Раскон взял бутылку за горлышко и поднес к губам. Жидкость лилась — гутуклюк-гутуклюк — в горло Раскона; Виктореана вздыхала, а мулат выжидательно молчал — стало так тихо, будто ангел пролетел.
Тоба…
Этот только что пролетевший ангел была Тоба…
— Я пойду искать Хувентино… Хочу прочесть это письмо… Мать ничего не знает…
Он поднялся. Да, но куда идти?
— Простите меня, что снова вас беспокою. Я не знаю, где живет Хувентино…
— Не спрашивайте меня, где живет этот несчастный. Это он довел моего мужа до такого состояния…
— Еще глоток!.. Дай мне еще глоточек, и я скажу, где живет…
— Ладно, допивай остатки…
Обливаясь потом, он наклонил бутылку. Но Виктореана вырвала у него бутылку, опасаясь, что он допьет до конца.
— Живет он за школой, возле железнодорожной линии, по правую руку…
— Где живет этот тип, это ты хорошо помнишь, а вот работать…
— Завтра начну…
— «Завтра построю лачужку, сказала лягушка…»
— Говоря о римском короле и обо всем его… — начал было Раскон, но договорить не смог: его начало рвать.
— По-моему, за лягушку мог выступить и римский король, а вот за эту скотину…
— Тоба… Тоба… — неожиданно послышалось снаружи, и в дверь заглянул Родригес.
— А вот он, легок на помине! — произнесла Виктореана, обращаясь к Самбито и гневным взглядом указывая на Хувентино, который, не переступая порога, твердил: — Тоба… Тоба… Тоба…
И, очевидно в совершенном отчаянии, прошептала сквозь слезы:
— Знала бы я, что меня ожидает, так и я предпочла бы стать монахиней, заживо погребенной…
— Тоба… Тоба… — повторял Хувентино, разводя руками, словно слепой, который пытается нащупать чтото перед собой.
— Уведите его, сеньор Хуамбо, уведите его, ради всего святого! Как только я увижу его, меня бросает в дрожь, я могу его избить!

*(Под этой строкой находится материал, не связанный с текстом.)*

@[simp] theorem chooseJob_frame (s : State) :
    (chooseJob s).pending = s.pending ∧ (chooseJob s).resetHeld = s.resetHeld ∧ (chooseJob s).straps = s.straps ∧
      (chooseJob s).trunkRx = s.trunkRx ∧ (chooseJob s).trunkTx = s.trunkTx := by
  unfold chooseJob; split <;> simp

@[simp] theorem builderChooseJob_frame (s : State) :
    (builderChooseJob s).pending = s.pending ∧ (builderChooseJob s).resetHeld = s.resetHeld ∧
      (builderChooseJob s).straps = s.straps ∧ (builderChooseJob s).trunkRx = s.trunkRx ∧
      (builderChooseJob s).trunkTx = s.trunkTx := by
  unfold builderChooseJob; split <;> simp

@[simp] theorem storeClaimGranted_frame (s : State) :
    (storeClaimGranted s).pending = s.pending ∧ (storeClaimGranted s).resetHeld = s.resetHeld ∧
      (storeClaimGranted s).straps = s.straps ∧ (storeClaimGranted s).trunkRx = s.trunkRx ∧
      (storeClaimGranted s).trunkTx = s.trunkTx := by
  unfold storeClaimGranted; split <;> simp

@[simp] theorem builderTurn_frame (s : State) :
    (builderTurn s).pending = s.pending ∧ (builderTurn s).resetHeld = s.resetHeld ∧
      (builderTurn s).straps = s.straps ∧ (builderTurn s).trunkRx = s.trunkRx ∧ (builderTurn s).trunkTx = s.trunkTx := by
  unfold builderTurn; split <;> simp

/-- The execution step of a request, by its row. -/
@[simp] theorem requestStep_frame (k : RequestRow) (s : State) :
    (requestStep k s).pending = s.pending ∧ (requestStep k s).resetHeld = s.resetHeld ∧
      (requestStep k s).straps = s.straps ∧ (requestStep k s).trunkRx = s.trunkRx ∧
      (requestStep k s).trunkTx = s.trunkTx := by
  unfold requestStep; split <;> simp

end Sys2Proof.Machine
end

Весь измазанный, Раскон уткнулся лицом в гамак — как рухнул, так и остался лежать, — перебирая руками веревочные узлы, тяжело дыша, вздыхая и всхлипывая… ай-ай-ай… — жаловался он, и слезы лились по багровым щекам — …ай-ай-ай… как велик господь и как ничтожен…
Хуамбо подхватил под руку Хувентино и повел его, точно незрячего, точно слепого с широко открытыми глазами, который не переставая твердил:
— Тоба… Тоба… Тоба…
Он нашел дом Хувентино и заставил его лечь. На столе громоздились учебники, растрепанная Библия, тут же лежало письмо сестры Хуамбо. Очень коротенькое. Лаконичное, прощальное:
«Все умерли, о матери ничего не знаю, должно быть, и она умерла, остается и мне умереть, умереть в миру, чтобы воскреснуть в господе боге. Тоба».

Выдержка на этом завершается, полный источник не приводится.